(RAW DATA begins)

-- ==== Sys2Proof/Laws/EffectsPrint.lean ====
section
/-! SUPPORT. What the operations of Reckoners, dosing, firing, lanes and marks do. -/
namespace Sys2Proof.Machine

-- One theorem at a time: checked side by side, their threads exceed the memory that the check allows.
set_option Elab.async false
set_option exponentiation.threshold 600

/-! ### Reckoners -/

theorem shortEnd_dose (d : Dev) (i jn pn : Nat) : (d.shortEnd i jn pn).dose = d.dose := (Dev.shortEnd_only d i jn pn).parts .dose rfl

theorem lineEnd (d : Dev) (i jn pn k : Nat) (a b : Bool) (f : Fld) (hf : f ≠ .DP_SHORT_SUM) (hf1 : f ≠ .AON_EVPEND_PEND) (hf2 : f ≠ .AON_EVLOST_N) (x y : Nat) :
    (let e := if a then d.shortEnd i jn pn else d
     if b then e.freeTiles k else e).dose = d.dose ∧
    (let e := if a then d.shortEnd i jn pn else d
     if b then e.freeTiles k else e).rd f x y = d.rd f x y := by
  dsimp only
  have h1 : (if a then d.shortEnd i jn pn else d).dose = d.dose ∧ (if a then d.shortEnd i jn pn else d).rd f x y = d.rd f x y := by
    split
    · exact ⟨shortEnd_dose _ _ _ _, (Dev.shortEnd_only d i jn pn).keep [.AON_EVPEND_PEND, .AON_EVLOST_N, .DP_SHORT_SUM] (by decide) (by simp [hf, hf1, hf2]) _ _⟩
    · exact ⟨rfl, rfl⟩
  generalize (if a then d.shortEnd i jn pn else d) = e at h1 ⊢
  split
  · exact ⟨((Dev.freeTiles_only e k).parts .dose rfl).trans h1.1, ((Dev.freeTiles_only e k).regs f (Nat.zero_testBit _) _ _).trans h1.2⟩
  · exact h1

theorem doseOut_redose (d : Dev) (c : LineCtx) (jn : Nat) (k : DoseChecks) :
    (d.doseOut c jn k).2.2.dose = d.dose ∧
    (d.doseOut c jn k).2.2.rd .DP_CHECK_REDOSE c.g.pipe =
      (if (failedCheck k.first).isSome then min (d.rd .DP_CHECK_REDOSE c.g.pipe + 1) (2 ^ (fldSpec .DP_CHECK_REDOSE).width - 1) else d.rd .DP_CHECK_REDOSE c.g.pipe) := by
  refine ⟨(Dev.doseOut_only d c jn k).parts .dose rfl, ?_⟩
  have hw : (fldSpec .DP_CHECK_REDOSE).width = 16 := rfl
  have hinc : ∀ (d : Dev) i, (d.inc .DP_CHECK_REDOSE i).rd .DP_CHECK_REDOSE i = min (d.rd .DP_CHECK_REDOSE i + 1) (2 ^ (fldSpec .DP_CHECK_REDOSE).width - 1) := by
    intro d i
    unfold Dev.inc Dev.addSat
    rw [Dev.rd_wr, if_pos ⟨rfl, rfl, rfl⟩]
    exact Nat.mod_eq_of_lt (by rw [hw]; omega)
  have hk : ∀ (d : Dev) f i e bs r b n, f = Fld.DP_CHECK_FAIL ∨ f = Fld.DP_CHECK_POISON →
      ((((d.inc f i).raise e bs).spoilBarLine r b jn n).rd .DP_CHECK_REDOSE i) = d.rd .DP_CHECK_REDOSE i := by
    intro d f i e bs r b n h
    rw [(Dev.spoilBarLine_only _ _ _ _ _).rd _ _ _ rfl, (Dev.raise_only _ _ _).rd _ _ _ rfl]
    unfold Dev.inc Dev.addSat
    rw [Dev.rd_wr, if_neg (by rcases h with rfl | rfl <;> simp)]
  unfold Dev.doseOut
  dsimp only
  have h3 : ∀ (d1 d2 : Dev) (p : Prop) [Decidable p] (x y : List Byte × Nat), d1.rd .DP_CHECK_REDOSE c.g.pipe = d2.rd .DP_CHECK_REDOSE c.g.pipe →
      (if p then ((x.1, x.2, d1) : List Byte × Nat × Dev) else (y.1, y.2, d1)).2.2.rd .DP_CHECK_REDOSE c.g.pipe = d2.rd .DP_CHECK_REDOSE c.g.pipe := by
    intro d1 d2 p _ x y h; split <;> exact h
  refine (h3 _ _ _ (_, 0) (Dev.dosedLine _ _) rfl).trans ?_
  have key : ∀ (d : Dev) (o1 o2 : Option Nat), (match o2 with
      | some p => ((d.inc .DP_CHECK_POISON c.g.pipe).raise Ev.DP_POISON (le 1 c.g.pipe ++ le 4 jn ++ le 4 c.n ++ le 1 p)).spoilBarLine .poison c.g.bar jn c.n
      | none => d).rd .DP_CHECK_REDOSE c.g.pipe = d.rd .DP_CHECK_REDOSE c.g.pipe := by
    intro d _ o2; cases o2
    · rfl
    · exact hk _ _ _ _ _ _ _ _ (Or.inr rfl)
  refine (key _ none _).trans ?_
  have key2 : ∀ (d : Dev) (o2 : Option Nat), (match o2 with
      | some p => ((d.inc .DP_CHECK_FAIL c.g.pipe).raise Ev.DP_CHECK_FAIL (le 1 c.g.pipe ++ le 4 jn ++ le 4 c.n ++ le 1 p)).spoilBarLine .residue c.g.bar jn c.n
      | none => d).rd .DP_CHECK_REDOSE c.g.pipe = d.rd .DP_CHECK_REDOSE c.g.pipe := by
    intro d o2; cases o2
    · rfl
    · exact hk _ _ _ _ _ _ _ _ (Or.inl rfl)
  refine (key2 _ _).trans ?_
  cases failedCheck k.first with
  | none => rfl
  | some x =>
    dsimp only [Option.isSome_some, if_true]
    rw [(Dev.raise_only _ _ _).rd _ _ _ rfl]
    exact hinc d _

theorem pipes_congr {d e : Dev} (h : ∀ f i j, f ∉ [Fld.RW_LEAD_COUNTS, .RW_LEADBAR_BAR, .RW_BLEAD_COUNTS, .RW_XSTAT_WAITTGT] → e.rd f i j = d.rd f i j) : e.pipes = d.pipes := by
  unfold Dev.pipes
  congr 1
  funext i
  simp only [Dev.flag]
  repeat rw [h _ _ _ (by decide)]

theorem pipeGeom_pipe (d : Dev) (i : Nat) : (d.pipeGeom i).pipe = i := by
  unfold Dev.pipeGeom
  dsimp only
  split <;> rfl

/-- What the choice of a band start has seen: nothing that matters has changed. -/
theorem bandStart_eq (d : Dev) (b : BandTiles) (rest : List BandTiles) (r : JobRec) (hp : d.pipes ≠ []) (hb : ∀ i ∈ d.pipes, (d.dp i).band = none)
    (hr : d.reload = false) (hh : d.dropStale.rk.handed = b :: rest) (hj : (d.job b.jn).bind (·.rec?) = some r) :
    ∃ e, e = d.dropStale.refreshLead ∧ e.pipes = d.pipes ∧ e.dose = d.dose ∧ d.doseBandStart =
      (if e.rd .RW_LEADTGT_COUNTS ≤ e.rd .RW_LEAD_COUNTS then e.forEach e.pipes (fun d i => d.wr .RW_XSTAT_WAITTGT 1 i)
        else
          let d := e.forEach e.pipes (fun d i => d.wr .RW_XSTAT_WAITTGT 0 i)
          let none' := d.pipes.filter (fun i => d.posted i = 0)
          if 224 ≤ d.integ.heldSpoils.length then d
          else if none' ≠ [] then d.waitSlots none'
          else if d.needsReload r then { d with reload := true }
          else d.startBand b r) := by
  have hr0 : ∀ (d : Dev) f i j, f ∉ [Fld.RW_LEAD_COUNTS, .RW_LEADBAR_BAR, .RW_BLEAD_COUNTS] → d.dropStale.refreshLead.rd f i j = d.rd f i j := by
    intro d f i j h
    refine ((Dev.refreshLead_only _).keep [.RW_LEAD_COUNTS, .RW_LEADBAR_BAR, .RW_BLEAD_COUNTS] (by decide) h _ _).trans ?_
    exact (Dev.dropStale_only _).rd _ _ _ (Nat.zero_testBit _)
  refine ⟨d.dropStale.refreshLead, rfl, ?_, ?_, ?_⟩
  · exact pipes_congr (fun f i j h => hr0 d f i j (fun hm => h (by simp at hm ⊢; rcases hm with h | h | h <;> simp [h])))
  · exact ((Dev.refreshLead_only _).parts .dose rfl).trans ((Dev.dropStale_only _).parts .dose rfl)
  · unfold Dev.doseBandStart
    rw [if_neg]
    · dsimp only
      rw [hh]
      dsimp only
      have : d.dropStale.job b.jn = d.job b.jn := job_congr ((Dev.dropStale_only _).parts .jobs rfl) _
      rw [this, hj]
    · simp only [hr, Bool.or_false, Bool.or_eq_true, decide_eq_true_eq, hp, false_or]
      rw [List.any_eq_true]
      rintro ⟨i, hi, hs⟩
      rw [hb i hi] at hs; cases hs

theorem waitTgt (d : Dev) (l : List Nat) (v : Nat) (hv : v < 2) : (∀ i ∈ l, (d.forEach l (fun d i => d.wr .RW_XSTAT_WAITTGT v i)).rd .RW_XSTAT_WAITTGT i = v) ∧
    Dev.Only 0 (fieldsMask [.RW_XSTAT_WAITTGT]) d (d.forEach l (fun d i => d.wr .RW_XSTAT_WAITTGT v i)) := by
  refine ⟨forEach_each (β := Nat) l _ (fun d i => d.rd .RW_XSTAT_WAITTGT i = v) (fun d x => ?_) (fun d x y h => ?_) d, forEach_only l d _ (fun d x => Dev.Only.wr _ _ _ _ rfl (Dev.Only.refl _ _ _))⟩
  · exact rd_wr_self _ _ _ _ _ hv
  · by_cases h' : y = x
    · subst h'; exact rd_wr_self _ _ _ _ _ hv
    · rw [Dev.rd_wr, if_neg (by simp [h'])]; exact h

theorem startBand_all (d : Dev) (b : BandTiles) (r : JobRec) (hw : ∀ i ∈ d.pipes, d.rd .RW_XSTAT_WAITTGT i = 0) :
    ∀ i ∈ d.pipes, (d.startBand b r).rd .RW_XSTAT_WAITTGT i = 0 ∧ ∃ x, ((d.startBand b r).dp i).band = some x ∧ x.jn = b.jn ∧ x.line = 16 * b.band ∧
        x.count = min 16 (r.lines - 16 * b.band) ∧ x.lines = [] := by
  unfold Dev.startBand
  dsimp only
  have hp : d.decideLevel.pipes = d.pipes := by
    unfold Dev.pipes Dev.flag
    simp only [(Dev.decideLevel_only d).rd .DP_CFG_EN _ _ rfl]
  rw [hp]
  intro i hi
  refine forEach_each (β := Nat) d.pipes _ (fun e i => e.rd .RW_XSTAT_WAITTGT i = 0 ∧ ∃ x, (e.dp i).band = some x ∧ x.jn = b.jn ∧ x.line = 16 * b.band ∧
        x.count = min 16 (r.lines - 16 * b.band) ∧ x.lines = []) ?_ ?_ _ i hi
  · intro e x
    exact ⟨rd_wr_self _ _ _ _ _ (by decide), ⟨b.jn, 16 * b.band, min 16 (r.lines - 16 * b.band), [], e.rd .DP_RODV_VER x, 0, 0⟩, by rw [wr_dp, wr_dp, updDp_dp], rfl, rfl, rfl, rfl⟩
  · intro e x y ⟨h1, z, h2, h3⟩
    by_cases h' : y = x
    · cases h'
      exact ⟨rd_wr_self _ _ _ _ _ (by decide), ⟨b.jn, 16 * b.band, min 16 (r.lines - 16 * b.band), [], e.rd .DP_RODV_VER x, 0, 0⟩, by rw [wr_dp, wr_dp, updDp_dp], rfl, rfl, rfl, rfl⟩
    · refine ⟨?_, z, by rw [wr_dp, wr_dp, updDp_ne _ _ h']; exact h2, h3⟩
      rw [Dev.rd_wr, if_neg (by simp [h']), Dev.rd_wr, if_neg (by simp)]; exact h1

theorem region_congr {d e : Dev} {c r : Nat} (h : Dev.Only c r d e) (hr : r &&& fieldsMask [.MEM_UE_PPW, .MEM_RMW_N] = r) (sp a : Nat) : e.region sp a = d.region sp a := by
  have hx : e.regionHolds sp a = d.regionHolds sp a := by
    funext i
    unfold Dev.regionHolds Dev.flag
    simp only [h.keep [.MEM_UE_PPW, .MEM_RMW_N] hr (f := .NOC_PR_ATTR_SPACE) (by decide), h.keep [.MEM_UE_PPW, .MEM_RMW_N] hr (f := .NOC_PR_ATTR_EN) (by decide),
      h.keep [.MEM_UE_PPW, .MEM_RMW_N] hr (f := .NOC_PR_BASE_BASE) (by decide), h.keep [.MEM_UE_PPW, .MEM_RMW_N] hr (f := .NOC_PR_LIM_LIM) (by decide)]
  unfold Dev.region
  rw [hx]

theorem allowed_congr {d e : Dev} {c r : Nat} (h : Dev.Only c r d e) (hr : r &&& fieldsMask [.MEM_UE_PPW, .MEM_RMW_N] = r) (sp a l : Nat) (w : Bool) : e.allowed sp a l w = d.allowed sp a l w := by
  unfold Dev.allowed
  rw [region_congr h hr]
  simp only [h.keep [.MEM_UE_PPW, .MEM_RMW_N] hr (f := .NOC_PR_ATTR_WLVL) (by decide), h.keep [.MEM_UE_PPW, .MEM_RMW_N] hr (f := .NOC_PR_ATTR_RLVL) (by decide)]

theorem reaches_congr {d e : Dev} {c r : Nat} (h : Dev.Only c r d e) (hr : r &&& fieldsMask [.MEM_UE_PPW, .MEM_RMW_N] = r) (hv : c.testBit Part.variant.ctorIdx = false) {l : Lvl} {a : Nat}
    (hR : d.Reaches l a) : e.Reaches l a := by
  obtain ⟨ha, x, i, j, hf, hab, hd⟩ := hR
  refine ⟨by rw [allowed_congr h hr]; exact ha, x, i, j, hf, ?_, ?_⟩
  · unfold Dev.absent Dev.isA32 at hab ⊢; rw [show e.variant = d.variant from h.parts .variant hv]; exact hab
  · unfold Dev.domOn at hd ⊢; rw [h.keep [.MEM_UE_PPW, .MEM_RMW_N] hr (f := .AON_PDSTAT_ON) (by decide)]; exact hd

theorem plTail_rd (d : Dev) (i idx : Nat) : (d.plTail i idx).rd .RW_PL_TAIL_IDX i = idx % 2 ^ 19 := by
  unfold Dev.plTail
  dsimp only
  split
  · split
    · rw [Dev.rd_wr, if_neg (by simp)]
      show ((d.wr _ _ _).rd _ _ _) = _
      rw [Dev.rd_wr, if_pos ⟨rfl, rfl, rfl⟩]; rfl
    · rw [Dev.rd_wr, if_pos ⟨rfl, rfl, rfl⟩]; rfl
  · rw [Dev.rd_wr, if_pos ⟨rfl, rfl, rfl⟩]; rfl

theorem setWrite_dp (d : Dev) (i : Nat) (start : Nat × Nat) (n k : Nat) : (d.setWrite i start n).dp k = d.dp k := by
  unfold Dev.setWrite
  split <;> rfl

theorem setWrite_rw (d : Dev) (i : Nat) (start : Nat × Nat) (n : Nat) : ∃ o, (d.setWrite i start n).rw i = { d.rw i with ofs := o } := by
  unfold Dev.setWrite
  split
  · exact ⟨(d.rw i).ofs, rfl⟩
  · exact ⟨_, updRw_rw _ _ _⟩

(RAW DATA ends)

**ASSIGNMENT:** Each line in the listing above that includes "setWrite" is to be copied.

**REPLY:**
theorem setWrite_dp (d : Dev) (i : Nat) (start : Nat × Nat) (n k : Nat) : (d.setWrite i start n).dp k = d.dp k := by
  unfold Dev.setWrite
theorem setWrite_rw (d : Dev) (i : Nat) (start : Nat × Nat) (n : Nat) : ∃ o, (d.setWrite i start n).rw i = { d.rw i with ofs := o } := by
  unfold Dev.setWrite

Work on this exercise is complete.